- [Data for processing]
-- ==== Sys2Proof/Tests/Slice0.lean ====
section
/-! SUPPORT. Small tests of one step each, and for every statement with hypotheses a state that meets them. Expected
values come from spec/95_test_vectors.md (its V-numbers) or are worked out by hand from the rule named. -/

namespace Sys2Proof.Tests

open Sys2Proof Sys2Proof.Machine

/-! ### Helpers -/

/-- C = 4 and a clock of 4 MHz, bracketed. -/
def cfg4 : Config.Params := { capacity := 4, busClockHz := 4000000, hostBase := 0x1000, bracket := true }

/-- Reset values under `cfg4`. -/
def base : State := { State.reset with cfg := cfg4 }

/-- `base` in the hazard harness. -/
def harness : State := { base with cfg := { cfg4 with bracket := false } }

/-- A field of a next state. -/
def value {α : Type} (f : State → α) : Host.Outcome State Fault Refusal → Option α
  | .next s => some (f s)
  | .fault _ => none
  | .refused _ => none

/-- The reason of a refusal. -/
def refusal : Host.Outcome State Fault Refusal → Option Refusal
  | .next _ => none
  | .fault _ => none
  | .refused r => some r

/-- The master enabled and HBUF holding 1, 2, 3, 4. -/
def ready : State := { base with mctrla := 0x01#8, hbuf := [(0, 1#8), (1, 2#8), (2, 3#8), (3, 4#8)] }

/-- A transaction of `n` bytes at `m`, with MSTATUS `v`. -/
def inTxn (d : Dir) (n : Nat) (m : MState) (v : Byte) : State :=
  { ready with hres := 0x80000000#32, txn := some { addr7 := 0x48#7, dir := d, n := n }, mstate := m, mstatus := v }

/-- The slave enabled at 0x21, with SSTATUS `v` in phase `p`, TX and RX each holding two bytes from index 3. -/
def slave (v : Byte) (p : SlavePhase) : State :=
  { base with
    sctrla := 0x0F#8, saddr := 0x42#8, sstatus := v, sphase := p
    tx := { store := [(0, 0x22#8), (3, 0x11#8)], head := 3, length := 2 }
    rx := { store := [(0, 0x22#8), (3, 0x11#8)], head := 3, length := 2 } }

/-! ### Well-formedness, decoding, encoding -/

/-- An ill-formed counting command for each of the four checks, refused; each is legal at its own count. -/
theorem test_wellformed :
    (Instr.msend 0x48#7 101#8).wf 100 = false ∧ (Instr.mrecv 0x48#7 101#8).wf 100 = false ∧
    (Instr.senq 101#8).wf 100 = false ∧ (Instr.sdrain 255#8).wf 254 = false ∧
    (Instr.msend 0x48#7 100#8).wf 100 = true ∧ (Instr.sdrain 255#8).wf 255 = true := by decide

/-- V-E1 to V-E13: host words, at C = 100. -/
theorem test_decode_hcmd_1 :
    decode 100 .hcmd 0x00000001#32 = .ok (.initm .standard) ∧
    decode 100 .hcmd 0x00010001#32 = .ok (.initm .fast) ∧
    decode 100 .hcmd 0x00000101#32 = .error .reservedEncoding ∧
    decode 100 .hcmd 0x02004802#32 = .ok (.msend 0x48#7 2#8) ∧
    decode 100 .hcmd 0x65004802#32 = .error .countAboveCapacity ∧
    decode 100 .hcmd 0xFF000007#32 = .error .countAboveCapacity ∧
    decode 100 .hcmd 0x00040002#32 = .error .reservedEncoding := by decide

/-- V-E14 to V-E24. -/
theorem test_decode_hcmd_2 :
    decode 100 .hcmd 0x00010002#32 = .error .reservedEncoding ∧
    decode 100 .hcmd 0x02005003#32 = .ok (.mrecv 0x50#7 2#8) ∧
    decode 100 .hcmd 0x01002104#32 = .error .reservedEncoding ∧
    decode 100 .hcmd 0x04002106#32 = .error .reservedEncoding ∧
    decode 100 .hcmd 0x0A000007#32 = .ok (.sdrain 10#8) ∧
    decode 100 .hcmd 0x00000000#32 = .error .reservedEncoding ∧
    decode 100 .hcmd 0x00000008#32 = .error .reservedEncoding ∧
    decode 100 .hcmd 0x000000FF#32 = .error .reservedEncoding := by decide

- [What you have to do] All of the entries above must be quoted exactly.

- [Response to this exercise]
-- ==== Sys2Proof/Tests/Slice0.lean ====
section
/-! SUPPORT. Small tests of one step each, and for every statement with hypotheses a state that meets them. Expected
values come from spec/95_test_vectors.md (its V-numbers) or are worked out by hand from the rule named. -/

namespace Sys2Proof.Tests

open Sys2Proof Sys2Proof.Machine

/-! ### Helpers -/

/-- C = 4 and a clock of 4 MHz, bracketed. -/
def cfg4 : Config.Params := { capacity := 4, busClockHz := 4000000, hostBase := 0x1000, bracket := true }

/-- Reset values under `cfg4`. -/
def base : State := { State.reset with cfg := cfg4 }

/-- `base` in the hazard harness. -/
def harness : State := { base with cfg := { cfg4 with bracket := false } }

/-- A field of a next state. -/
def value {α : Type} (f : State → α) : Host.Outcome State Fault Refusal → Option α
  | .next s => some (f s)
  | .fault _ => none
  | .refused _ => none

/-- The reason of a refusal. -/
def refusal : Host.Outcome State Fault Refusal → Option Refusal
  | .next _ => none
  | .fault _ => none
  | .refused r => some r

/-- The master enabled and HBUF holding 1, 2, 3, 4. -/
def ready : State := { base with mctrla := 0x01#8, hbuf := [(0, 1#8), (1, 2#8), (2, 3#8), (3, 4#8)] }

/-- A transaction of `n` bytes at `m`, with MSTATUS `v`. -/
def inTxn (d : Dir) (n : Nat) (m : MState) (v : Byte) : State :=
  { ready with hres := 0x80000000#32, txn := some { addr7 := 0x48#7, dir := d, n := n }, mstate := m, mstatus := v }

/-- The slave enabled at 0x21, with SSTATUS `v` in phase `p`, TX and RX each holding two bytes from index 3. -/
def slave (v : Byte) (p : SlavePhase) : State :=
  { base with
    sctrla := 0x0F#8, saddr := 0x42#8, sstatus := v, sphase := p
    tx := { store := [(0, 0x22#8), (3, 0x11#8)], head := 3, length := 2 }
    rx := { store := [(0, 0x22#8), (3, 0x11#8)], head := 3, length := 2 } }

/-! ### Well-formedness, decoding, encoding -/

/-- An ill-formed counting command for each of the four checks, refused; each is legal at its own count. -/
theorem test_wellformed :
    (Instr.msend 0x48#7 101#8).wf 100 = false ∧ (Instr.mrecv 0x48#7 101#8).wf 100 = false ∧
    (Instr.senq 101#8).wf 100 = false ∧ (Instr.sdrain 255#8).wf 254 = false ∧
    (Instr.msend 0x48#7 100#8).wf 100 = true ∧ (Instr.sdrain 255#8).wf 255 = true := by decide

/-- V-E1 to V-E13: host words, at C = 100. -/
theorem test_decode_hcmd_1 :
    decode 100 .hcmd 0x00000001#32 = .ok (.initm .standard) ∧
    decode 100 .hcmd 0x00010001#32 = .ok (.initm .fast) ∧
    decode 100 .hcmd 0x00000101#32 = .error .reservedEncoding ∧
    decode 100 .hcmd 0x02004802#32 = .ok (.msend 0x48#7 2#8) ∧
    decode 100 .hcmd 0x65004802#32 = .error .countAboveCapacity ∧
    decode 100 .hcmd 0xFF000007#32 = .error .countAboveCapacity ∧
    decode 100 .hcmd 0x00040002#32 = .error .reservedEncoding := by decide

/-- V-E14 to V-E24. -/
theorem test_decode_hcmd_2 :
    decode 100 .hcmd 0x00010002#32 = .error .reservedEncoding ∧
    decode 100 .hcmd 0x02005003#32 = .ok (.mrecv 0x50#7 2#8) ∧
    decode 100 .hcmd 0x01002104#32 = .error .reservedEncoding ∧
    decode 100 .hcmd 0x04002106#32 = .error .reservedEncoding ∧
    decode 100 .hcmd 0x0A000007#32 = .ok (.sdrain 10#8) ∧
    decode 100 .hcmd 0x00000000#32 = .error .reservedEncoding ∧
    decode 100 .hcmd 0x00000008#32 = .error .reservedEncoding ∧
    decode 100 .hcmd 0x000000FF#32 = .error .reservedEncoding := by decide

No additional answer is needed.